The Config API does not let you create or edit <updateRequestProcessorChain> elements. However, it is possible to create <updateProcessor> entries and can use them by name to create a chain.

This means that it's not possible to add a specific date format to the existing solr.ParseDateFieldUpdateProcessorFactory using Config API. I should create a custom update processor that does what I want, and so use the add-updateprocessor API with proper parameters.


Solution

  • After struggling on the horrific Solr documentation, I found a solution. The documentation states:

    The Config API does not let you create or edit <updateRequestProcessorChain> elements. However, it is possible to create <updateProcessor> entries and can use them by name to create a chain.

    [ ... ]

    You can use this directly in your request by adding a parameter in the <updateRequestProcessorChain> for the specific update processor called processor=firstFld.

    This means that I have to add a custom update processor and invoke it explicitly when using the /update handler.
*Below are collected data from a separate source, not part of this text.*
/-- A run of blocks succeeds exactly when every request is answered; output block `i` is then what the multiplexers make
of input block `i`, the registers before it and the answer (R214, R219). -/
theorem runBlocks_eq_ok_iff {p : Platform} {mode : Mode} {dir : Dir} {alg : Alg} {key : List Byte}
    {ms os : List Block} {cvs ctrs : Nat → Block} (hcv : CvThreads mode dir ms os cvs)
    (hctr : ∀ i, ctrrOf mode (ctrs i) = some (ctrs (i + 1))) :
    runBlocks (blockOf p mode dir) alg key ms (cvs 0) (ctrs 0) = .ok os ↔
      os.length = ms.length ∧ ∀ (i : Nat) (b : Block), ms[i]? = some b →
        ∃ y, p.answer (opOf mode dir) alg key (inputOf mode dir ⟨alg, key, b, cvs i, ctrs i⟩) = some y ∧
          os[i]? = some (outputOf mode dir ⟨alg, key, b, cvs i, ctrs i⟩ y) := by
  induction ms generalizing os cvs ctrs with
  | nil => simp [Laws.runBlocks_nil_ok]
  | cons m ms ih =>
    rw [Laws.runBlocks_cons_ok]
    constructor
    · rintro ⟨⟨o, cv, ctrr⟩, rest, hw, hrest, rfl⟩
      obtain ⟨y, hy, hctrr, rfl, hnext⟩ := blockOf_eq_ok_iff.1 hw
      obtain rfl : cv = cvs 1 := hnext.trans (hcv 0 _ y rfl rfl rfl)
      obtain rfl : ctrs 1 = ctrr := Option.some.inj ((hctr 0).symm.trans hctrr)
      obtain ⟨hlen, hblocks⟩ := (ih hcv.tail fun i => hctr (i + 1)).1 hrest
      refine ⟨congrArg (· + 1) hlen, fun i b hb => ?_⟩
      cases i with
      | zero => cases hb; exact ⟨y, hy, rfl⟩
      | succ i => exact hblocks i b hb
    · rintro ⟨hlen, hblocks⟩
      obtain ⟨y, hy, ho⟩ := hblocks 0 m rfl
      cases os with
      | nil => cases ho
      | cons o rest =>
        cases ho
        refine ⟨⟨_, cvs 1, ctrs 1⟩, rest,
          blockOf_eq_ok_iff.2 ⟨y, hy, hctr 0, rfl, (hcv 0 _ y rfl rfl rfl).symm⟩, ?_, rfl⟩
        exact (ih hcv.tail fun i => hctr (i + 1)).2 ⟨Nat.succ.inj hlen, fun i b hb => hblocks (i + 1) b hb⟩

/-- `CTRR` before block step `i`: CTR has counted to `i`, the other modes leave the counter at zero (R33, R195). -/
def ctrrBefore (mode : Mode) (no : List Byte) (i : Nat) : Block :=
  ctrAt (zext8 (normalize no 4)) (if mode = .ctr then i else 0)

theorem ctrrOf_ctrrBefore (mode : Mode) (no : List Byte) (i : Nat) :
    ctrrOf mode (ctrrBefore mode no i) = some (ctrrBefore mode no (i + 1)) := by
  cases mode with
  | ctr => exact ctrinc_ctrAt _ i
  | _ => rfl
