-- ==== Sys2Proof/Syntax.lean ====
section
/-! DEFINITION. The block's commands: one constructor per row of the command table, named after it, with its operands. A
command is a write to the device, a pin or sensor event, a packet of a command window, or a step of one of the device's own
engines, named by the physical unit that takes it. -/

namespace Sys2Proof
So:

    curl http://localhost:8983/solr/test/config -H 'Content-type:application/json' -d '
    {
      "add-updateprocessor" : 
      {
        "name" : "myCustomDateUpdateProcessor", 
        "class": "solr.ParseDateFieldUpdateProcessorFactory", 
        "format":["dd/MM/yyyy"]
      }
    }'
    

    To load the data into test collection via the /update/csv handler, use this command:

    curl http://localhost:8983/solr/test/update/csv?processor=myCustomDateUpdateProcessor&commit=true --data-binary @file.csv -H 'Content-type:text/plain; charset=utf-8'
    

    Note the presence of processor=myCustomDateUpdateProcessor, where myCustomDateUpdateProcessor is the update processor I created before. The processor is stored in configoverlay.json and not in solrconfig.xml.